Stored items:
/-- The codes under which a single instruction fails (R191); `depth` is the number of loops that enclose it. -/
def VerEnv.checkWord (v : VerEnv) (w depth : Nat) : List Nat :=
  match insOp w with
  | none => [0x0302]
  | some o =>
    let fails : List (Bool × Nat) :=
      [(decide (insReserved o w ≠ 0), 0x0301), (o.noMask && insCmask w ≠ 0, 0x0303)] ++
      (match o with
       | .mma =>
         let f := mmaF w
         [(!mmaFmtOk f.afmt || !mmaFmtOk f.bfmt, 0x0304), (decide (128 < f.m) || decide (64 < f.n), 0x0305),
          (decide (2 ^ 23 < f.k) || (!f.given && decide (65536 < f.k)), 0x0306), (mmaConflict f, 0x0307)]
       | .epiFmt => [(decide (4 < (epiFmtF w).ofmt), 0x0304), (epiConflict (epiFmtF w), 0x0308)]
       | .epiStride => [(bit w 95 && (bits w 94 64 ≠ 0 || bits w 32 2 ≠ 0), 0x0308)]
       | .cvt => [(cvtConflict (cvtF w), 0x030A)]
       | .semWait | .semAdd | .semSub =>
         let f := semF w
         [(v.s.part.semConflict o f, 0x030B), (!v.semIn f, 0x0204), (!v.semHeld f, 0x0206)]
       | .dmaIssue =>
         let f := issueF w
         [(!v.valid f.desc, 0x0205),
          (if f.lon then decide (depth ≤ f.lsel) else f.lsel ≠ 0 || f.lstride ≠ 0, 0x030C)]
       | .qcfg => [(bits w 95 90 = 63 || decide (1536 < bits w 89 79 + bits w 78 68), 0x030E)]
       | .qmove =>
         let f := qmoveF w
         [((v.moveTargets w f).any v.s.part.isFused, 0x0202), (!v.s.holds v.x (8 * f.die + f.cluster), 0x0206),
          (f.crel && f.core ≠ 0, 0x030E)]
       | o => if o.isVector then [(vecConflict o (vecF w), 0x0309)] else [])
    (fails.filter (·.1)).map (·.2)

/-! ### Loops (R168) -/

/-- What a pass over a program finds of its loops: slots that fail, enclosing loops by slot, and the loops that stand,
each with its last slot; `open'` holds the loops that enclose the slot being read, innermost first. -/
structure LoopScan where
  fails : List Nat := []
  depth : List Nat := []
  loops : List (Nat × Nat) := []
  open' : List (Nat × Nat) := []
deriving DecidableEq, Repr

/-- Reads slot `i` of a program (R168): a loop whose body ends inside another's, from that loop's own slot on, fails,
whether or not that other loop stands. -/
def LoopScan.slot (ws : Array Nat) (q : LoopScan) (i : Nat) : LoopScan :=
  let op := q.open'.filter (fun l => decide (i ≤ l.2))
  let q := { q with open' := op, depth := q.depth ++ [op.length] }
  let w := ws.getD i 0
  if insOp w ≠ some .loop then q
  else
    let e := i + loopBody w
    let bad := e = i || decide (ws.size ≤ e)
      || (List.range (e - i)).any (fun k => insOp (ws.getD (i + 1 + k) 0) = some .endProg)
    let cross := op.filter (fun l => decide (l.2 < e))
    let keep := op.filter (fun l => !cross.contains l)
    let q := { q with
      fails := q.fails ++ cross.map Prod.fst
      loops := q.loops.filter (fun l => !cross.contains l) }
    if bad || 4 ≤ op.length then { q with fails := q.fails ++ [i], open' := keep }
    else { q with loops := q.loops ++ [(i, e)], open' := (i, e) :: keep }

/-- The loops of a program. -/
def loopScan (ws : Array Nat) : LoopScan := (List.range ws.size).foldl (LoopScan.slot ws) {}

/-! ### Queues (0x030E, 0x030F) -/

/-- Queues as a program has configured them on one core position, with the epilogue setup in force. -/
structure VerQ where
  queues : Tbl Queue := []
  epi : EpiFmtF := ({} : Epi).fmt
deriving DecidableEq, Repr

/-- The queues of one core position after an instruction, and the codes that it fails with; `ks` are the cores of the
section at that position. -/
def VerQ.word (q : VerQ) (ks : List Nat) (w : Nat) : VerQ × List Nat :=
  match insOp w with
  | some .qcfg =>
    let n := bits w 95 90
    let b := bits w 89 79
    let z := bits w 78 68
    if n = 63 || 1536 < b + z then (q, [])
    else
      let rest := Tbl.put q.queues {} n {}
      let clash := z ≠ 0 && rest.any (fun (e : Nat × Queue) => decide (b < e.2.base + e.2.size) && decide (e.2.base < b + z))
      ({ q with queues := Tbl.put rest {} n (if z = 0 then {} else ⟨b, z, 0, 0⟩) }, if clash then [0x030E] else [])
  | some .epiFmt => ({ q with epi := epiFmtF w }, [])
  | _ =>
    let used := ((insUnits w).map (fun u => (jobReads w u q.epi).map (·.q)
      ++ (ks.map (fun k => jobPushes k w u q.epi)).flatten)).flatten
    (q, if used.any (fun n => n ≠ 63 && (Tbl.get q.queues {} n).size = 0) then [0x030F] else [])

/-- The walk over a program: queues by core position, and failures as slot and code. -/
structure VerWalk where
  qs : List VerQ := List.replicate 8 {}
  fails : List (Nat × Nat) := []
deriving DecidableEq, Repr

/-- Executes slot `i` in the walk, on the core positions that the section reaches; `live` lists its cores. -/
def VerWalk.slot (live : List Nat) (ws : Array Nat) (v : VerWalk) (i : Nat) : VerWalk :=
  let w := ws.getD i 0
  ((live.map (· % 8)).eraseDups.filter (fun n => bit (insCmask w) n)).foldl (fun v n =>
    let r := (v.qs.getD n {}).word (live.filter (fun k => k % 8 = n)) w
    { qs := v.qs.set n r.1, fails := v.fails ++ (r.2.map (fun c => (i, c))).filter (fun f => !v.fails.contains f) }) v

## What is needed
What you return should be the lines from the start of the data through the line with "let f := issueF w", quoted exactly and nothing more.

## Solution to the problem
/-- The codes under which a single instruction fails (R191); `depth` is the number of loops that enclose it. -/
def VerEnv.checkWord (v : VerEnv) (w depth : Nat) : List Nat :=
  match insOp w with
  | none => [0x0302]
  | some o =>
    let fails : List (Bool × Nat) :=
      [(decide (insReserved o w ≠ 0), 0x0301), (o.noMask && insCmask w ≠ 0, 0x0303)] ++
      (match o with
       | .mma =>
         let f := mmaF w
         [(!mmaFmtOk f.afmt || !mmaFmtOk f.bfmt, 0x0304), (decide (128 < f.m) || decide (64 < f.n), 0x0305),
          (decide (2 ^ 23 < f.k) || (!f.given && decide (65536 < f.k)), 0x0306), (mmaConflict f, 0x0307)]
       | .epiFmt => [(decide (4 < (epiFmtF w).ofmt), 0x0304), (epiConflict (epiFmtF w), 0x0308)]
       | .epiStride => [(bit w 95 && (bits w 94 64 ≠ 0 || bits w 32 2 ≠ 0), 0x0308)]
       | .cvt => [(cvtConflict (cvtF w), 0x030A)]
       | .semWait | .semAdd | .semSub =>
         let f := semF w
         [(v.s.part.semConflict o f, 0x030B), (!v.semIn f, 0x0204), (!v.semHeld f, 0x0206)]
       | .dmaIssue =>
         let f := issueF w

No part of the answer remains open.